TRY IT: Which lines run from the line with "unfold refuseStep" through the line with "unfold regionCmd" in the entries below? Print them exactly, both ends included, and nothing more.
*** MATERIAL FOR THE TASK ***
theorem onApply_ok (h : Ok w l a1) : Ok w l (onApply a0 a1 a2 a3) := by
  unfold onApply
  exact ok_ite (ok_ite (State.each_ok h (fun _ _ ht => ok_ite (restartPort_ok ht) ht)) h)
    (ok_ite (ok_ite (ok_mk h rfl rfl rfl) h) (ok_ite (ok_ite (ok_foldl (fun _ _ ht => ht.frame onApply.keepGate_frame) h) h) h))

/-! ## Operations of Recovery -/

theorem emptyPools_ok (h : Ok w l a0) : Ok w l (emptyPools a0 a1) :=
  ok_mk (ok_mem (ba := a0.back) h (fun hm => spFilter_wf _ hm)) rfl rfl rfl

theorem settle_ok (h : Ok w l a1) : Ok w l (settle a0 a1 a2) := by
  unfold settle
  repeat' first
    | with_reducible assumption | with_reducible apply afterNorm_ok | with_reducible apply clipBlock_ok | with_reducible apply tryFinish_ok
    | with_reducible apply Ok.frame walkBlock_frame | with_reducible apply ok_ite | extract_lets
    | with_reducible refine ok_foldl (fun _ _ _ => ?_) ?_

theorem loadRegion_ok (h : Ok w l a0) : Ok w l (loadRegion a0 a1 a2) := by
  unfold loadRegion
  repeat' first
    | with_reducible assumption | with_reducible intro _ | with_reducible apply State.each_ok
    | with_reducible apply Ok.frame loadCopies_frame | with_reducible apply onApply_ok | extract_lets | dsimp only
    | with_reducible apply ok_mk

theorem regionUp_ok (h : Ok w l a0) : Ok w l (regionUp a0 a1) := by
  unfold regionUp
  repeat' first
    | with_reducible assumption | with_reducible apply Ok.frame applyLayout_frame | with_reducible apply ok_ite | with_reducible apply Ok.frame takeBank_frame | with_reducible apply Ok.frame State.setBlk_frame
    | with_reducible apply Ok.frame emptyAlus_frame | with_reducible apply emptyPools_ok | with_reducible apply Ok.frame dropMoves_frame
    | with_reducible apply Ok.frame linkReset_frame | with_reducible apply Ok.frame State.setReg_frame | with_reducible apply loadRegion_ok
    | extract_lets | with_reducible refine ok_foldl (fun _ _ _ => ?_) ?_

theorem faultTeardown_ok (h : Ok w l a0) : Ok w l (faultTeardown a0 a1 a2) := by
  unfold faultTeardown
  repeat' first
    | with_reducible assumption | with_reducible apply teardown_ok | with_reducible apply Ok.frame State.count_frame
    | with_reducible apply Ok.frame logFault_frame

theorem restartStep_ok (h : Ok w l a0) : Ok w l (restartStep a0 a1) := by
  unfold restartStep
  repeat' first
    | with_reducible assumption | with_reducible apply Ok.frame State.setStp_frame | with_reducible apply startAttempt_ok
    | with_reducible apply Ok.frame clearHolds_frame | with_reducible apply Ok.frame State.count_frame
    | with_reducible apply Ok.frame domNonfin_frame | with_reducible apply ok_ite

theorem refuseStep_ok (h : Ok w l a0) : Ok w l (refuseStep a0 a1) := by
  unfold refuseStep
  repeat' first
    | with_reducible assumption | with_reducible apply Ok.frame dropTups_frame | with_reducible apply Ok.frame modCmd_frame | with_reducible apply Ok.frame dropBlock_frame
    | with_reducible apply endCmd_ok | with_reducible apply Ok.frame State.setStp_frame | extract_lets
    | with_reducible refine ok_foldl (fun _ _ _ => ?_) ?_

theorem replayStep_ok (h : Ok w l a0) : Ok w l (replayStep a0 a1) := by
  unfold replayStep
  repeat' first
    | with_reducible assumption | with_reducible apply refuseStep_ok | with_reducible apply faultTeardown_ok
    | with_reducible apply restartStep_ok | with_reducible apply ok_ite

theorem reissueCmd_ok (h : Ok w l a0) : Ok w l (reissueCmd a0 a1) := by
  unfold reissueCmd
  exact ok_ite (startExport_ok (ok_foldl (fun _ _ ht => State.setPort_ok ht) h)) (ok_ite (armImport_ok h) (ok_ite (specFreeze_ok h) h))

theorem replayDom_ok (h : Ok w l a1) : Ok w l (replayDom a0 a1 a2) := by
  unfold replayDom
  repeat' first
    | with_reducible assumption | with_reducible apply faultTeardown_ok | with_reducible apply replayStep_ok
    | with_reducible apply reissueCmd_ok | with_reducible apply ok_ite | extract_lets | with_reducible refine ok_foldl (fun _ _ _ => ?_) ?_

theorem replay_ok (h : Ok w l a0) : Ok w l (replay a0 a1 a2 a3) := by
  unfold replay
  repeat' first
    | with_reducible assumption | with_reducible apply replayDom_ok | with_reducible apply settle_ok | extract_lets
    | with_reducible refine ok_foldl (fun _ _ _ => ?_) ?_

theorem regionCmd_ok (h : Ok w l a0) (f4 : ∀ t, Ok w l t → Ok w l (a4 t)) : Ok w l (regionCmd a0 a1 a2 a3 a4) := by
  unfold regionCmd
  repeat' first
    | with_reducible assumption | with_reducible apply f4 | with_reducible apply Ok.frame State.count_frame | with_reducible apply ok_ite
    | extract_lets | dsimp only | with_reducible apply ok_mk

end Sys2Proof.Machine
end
*** End of MATERIAL FOR THE TASK ***
SOLUTION TO THE EXERCISE:
  unfold refuseStep
  repeat' first
    | with_reducible assumption | with_reducible apply Ok.frame dropTups_frame | with_reducible apply Ok.frame modCmd_frame | with_reducible apply Ok.frame dropBlock_frame
    | with_reducible apply endCmd_ok | with_reducible apply Ok.frame State.setStp_frame | extract_lets
    | with_reducible refine ok_foldl (fun _ _ _ => ?_) ?_

theorem replayStep_ok (h : Ok w l a0) : Ok w l (replayStep a0 a1) := by
  unfold replayStep
  repeat' first
    | with_reducible assumption | with_reducible apply refuseStep_ok | with_reducible apply faultTeardown_ok
    | with_reducible apply restartStep_ok | with_reducible apply ok_ite

theorem reissueCmd_ok (h : Ok w l a0) : Ok w l (reissueCmd a0 a1) := by
  unfold reissueCmd
  exact ok_ite (startExport_ok (ok_foldl (fun _ _ ht => State.setPort_ok ht) h)) (ok_ite (armImport_ok h) (ok_ite (specFreeze_ok h) h))

theorem replayDom_ok (h : Ok w l a1) : Ok w l (replayDom a0 a1 a2) := by
  unfold replayDom
  repeat' first
    | with_reducible assumption | with_reducible apply faultTeardown_ok | with_reducible apply replayStep_ok
    | with_reducible apply reissueCmd_ok | with_reducible apply ok_ite | extract_lets | with_reducible refine ok_foldl (fun _ _ _ => ?_) ?_

theorem replay_ok (h : Ok w l a0) : Ok w l (replay a0 a1 a2 a3) := by
  unfold replay
  repeat' first
    | with_reducible assumption | with_reducible apply replayDom_ok | with_reducible apply settle_ok | extract_lets
    | with_reducible refine ok_foldl (fun _ _ _ => ?_) ?_

theorem regionCmd_ok (h : Ok w l a0) (f4 : ∀ t, Ok w l t → Ok w l (a4 t)) : Ok w l (regionCmd a0 a1 a2 a3 a4) := by
  unfold regionCmd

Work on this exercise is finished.